_What you are asked to do_:
Read the records below and report each line in which "carries" occurs.

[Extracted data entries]
________________
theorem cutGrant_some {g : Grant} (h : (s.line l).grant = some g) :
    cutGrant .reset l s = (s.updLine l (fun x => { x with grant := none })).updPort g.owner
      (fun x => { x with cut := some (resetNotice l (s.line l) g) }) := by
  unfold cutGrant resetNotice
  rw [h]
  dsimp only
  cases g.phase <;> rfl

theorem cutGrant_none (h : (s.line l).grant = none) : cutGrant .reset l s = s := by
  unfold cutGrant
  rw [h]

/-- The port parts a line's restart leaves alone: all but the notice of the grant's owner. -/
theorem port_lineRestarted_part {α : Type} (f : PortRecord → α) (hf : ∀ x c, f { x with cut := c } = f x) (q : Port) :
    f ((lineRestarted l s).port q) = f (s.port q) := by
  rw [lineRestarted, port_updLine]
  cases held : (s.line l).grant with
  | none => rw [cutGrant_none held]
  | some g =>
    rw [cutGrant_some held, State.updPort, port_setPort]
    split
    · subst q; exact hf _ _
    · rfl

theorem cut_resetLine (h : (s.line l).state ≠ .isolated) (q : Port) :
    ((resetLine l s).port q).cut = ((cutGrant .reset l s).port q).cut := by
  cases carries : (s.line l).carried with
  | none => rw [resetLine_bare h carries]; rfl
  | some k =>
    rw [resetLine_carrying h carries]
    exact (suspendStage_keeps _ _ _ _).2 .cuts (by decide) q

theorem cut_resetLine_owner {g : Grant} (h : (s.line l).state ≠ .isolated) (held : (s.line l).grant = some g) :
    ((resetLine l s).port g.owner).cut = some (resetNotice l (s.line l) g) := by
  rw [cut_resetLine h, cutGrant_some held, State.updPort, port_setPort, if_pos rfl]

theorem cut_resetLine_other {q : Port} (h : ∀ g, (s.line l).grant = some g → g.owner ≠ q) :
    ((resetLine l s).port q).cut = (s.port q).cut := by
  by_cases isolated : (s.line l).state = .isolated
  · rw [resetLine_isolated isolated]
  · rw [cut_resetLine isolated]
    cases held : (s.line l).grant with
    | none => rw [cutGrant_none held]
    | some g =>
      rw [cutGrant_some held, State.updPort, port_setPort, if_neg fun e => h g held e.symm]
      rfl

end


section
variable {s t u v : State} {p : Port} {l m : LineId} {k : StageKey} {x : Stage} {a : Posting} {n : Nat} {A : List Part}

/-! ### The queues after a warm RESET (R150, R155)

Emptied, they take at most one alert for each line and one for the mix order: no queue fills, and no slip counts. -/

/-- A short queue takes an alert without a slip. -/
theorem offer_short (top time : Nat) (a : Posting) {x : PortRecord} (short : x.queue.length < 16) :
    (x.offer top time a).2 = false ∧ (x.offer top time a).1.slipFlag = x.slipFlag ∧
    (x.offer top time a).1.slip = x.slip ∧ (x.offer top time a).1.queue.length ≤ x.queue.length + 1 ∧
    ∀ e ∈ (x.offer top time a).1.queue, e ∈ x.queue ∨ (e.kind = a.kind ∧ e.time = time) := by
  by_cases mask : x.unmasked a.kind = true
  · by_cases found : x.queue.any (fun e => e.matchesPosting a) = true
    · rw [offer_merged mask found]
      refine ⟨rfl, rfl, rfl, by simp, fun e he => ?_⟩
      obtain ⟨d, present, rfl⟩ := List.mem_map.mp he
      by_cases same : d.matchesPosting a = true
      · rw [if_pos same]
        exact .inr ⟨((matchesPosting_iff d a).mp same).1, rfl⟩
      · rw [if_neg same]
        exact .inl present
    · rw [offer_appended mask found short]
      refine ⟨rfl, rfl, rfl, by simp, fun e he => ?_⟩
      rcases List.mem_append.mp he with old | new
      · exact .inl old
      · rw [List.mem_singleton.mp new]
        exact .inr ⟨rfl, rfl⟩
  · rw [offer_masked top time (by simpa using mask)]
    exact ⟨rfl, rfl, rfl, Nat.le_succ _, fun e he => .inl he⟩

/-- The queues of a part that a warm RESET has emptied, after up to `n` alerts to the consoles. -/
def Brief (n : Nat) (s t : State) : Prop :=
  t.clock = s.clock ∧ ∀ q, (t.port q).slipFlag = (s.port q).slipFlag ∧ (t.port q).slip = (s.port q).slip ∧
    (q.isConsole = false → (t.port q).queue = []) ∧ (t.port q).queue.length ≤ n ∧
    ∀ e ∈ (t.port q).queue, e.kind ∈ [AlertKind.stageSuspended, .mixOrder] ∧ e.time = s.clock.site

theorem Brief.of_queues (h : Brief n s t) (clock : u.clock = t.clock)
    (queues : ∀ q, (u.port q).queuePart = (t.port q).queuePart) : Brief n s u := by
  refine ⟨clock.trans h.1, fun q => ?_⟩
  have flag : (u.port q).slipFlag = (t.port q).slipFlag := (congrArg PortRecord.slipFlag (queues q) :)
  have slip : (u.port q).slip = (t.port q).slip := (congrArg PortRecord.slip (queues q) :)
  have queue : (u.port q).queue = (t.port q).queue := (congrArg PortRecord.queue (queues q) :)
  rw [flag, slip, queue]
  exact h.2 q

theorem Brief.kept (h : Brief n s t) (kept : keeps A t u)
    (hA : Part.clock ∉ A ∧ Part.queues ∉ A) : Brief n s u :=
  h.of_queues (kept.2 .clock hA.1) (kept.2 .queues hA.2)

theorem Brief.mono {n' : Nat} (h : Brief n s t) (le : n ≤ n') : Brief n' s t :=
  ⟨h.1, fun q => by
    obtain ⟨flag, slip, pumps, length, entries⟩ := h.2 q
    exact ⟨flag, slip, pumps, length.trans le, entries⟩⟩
________________
_Solution_:
  cases carries : (s.line l).carried with
  | none => rw [resetLine_bare h carries]; rfl
    rw [resetLine_carrying h carries]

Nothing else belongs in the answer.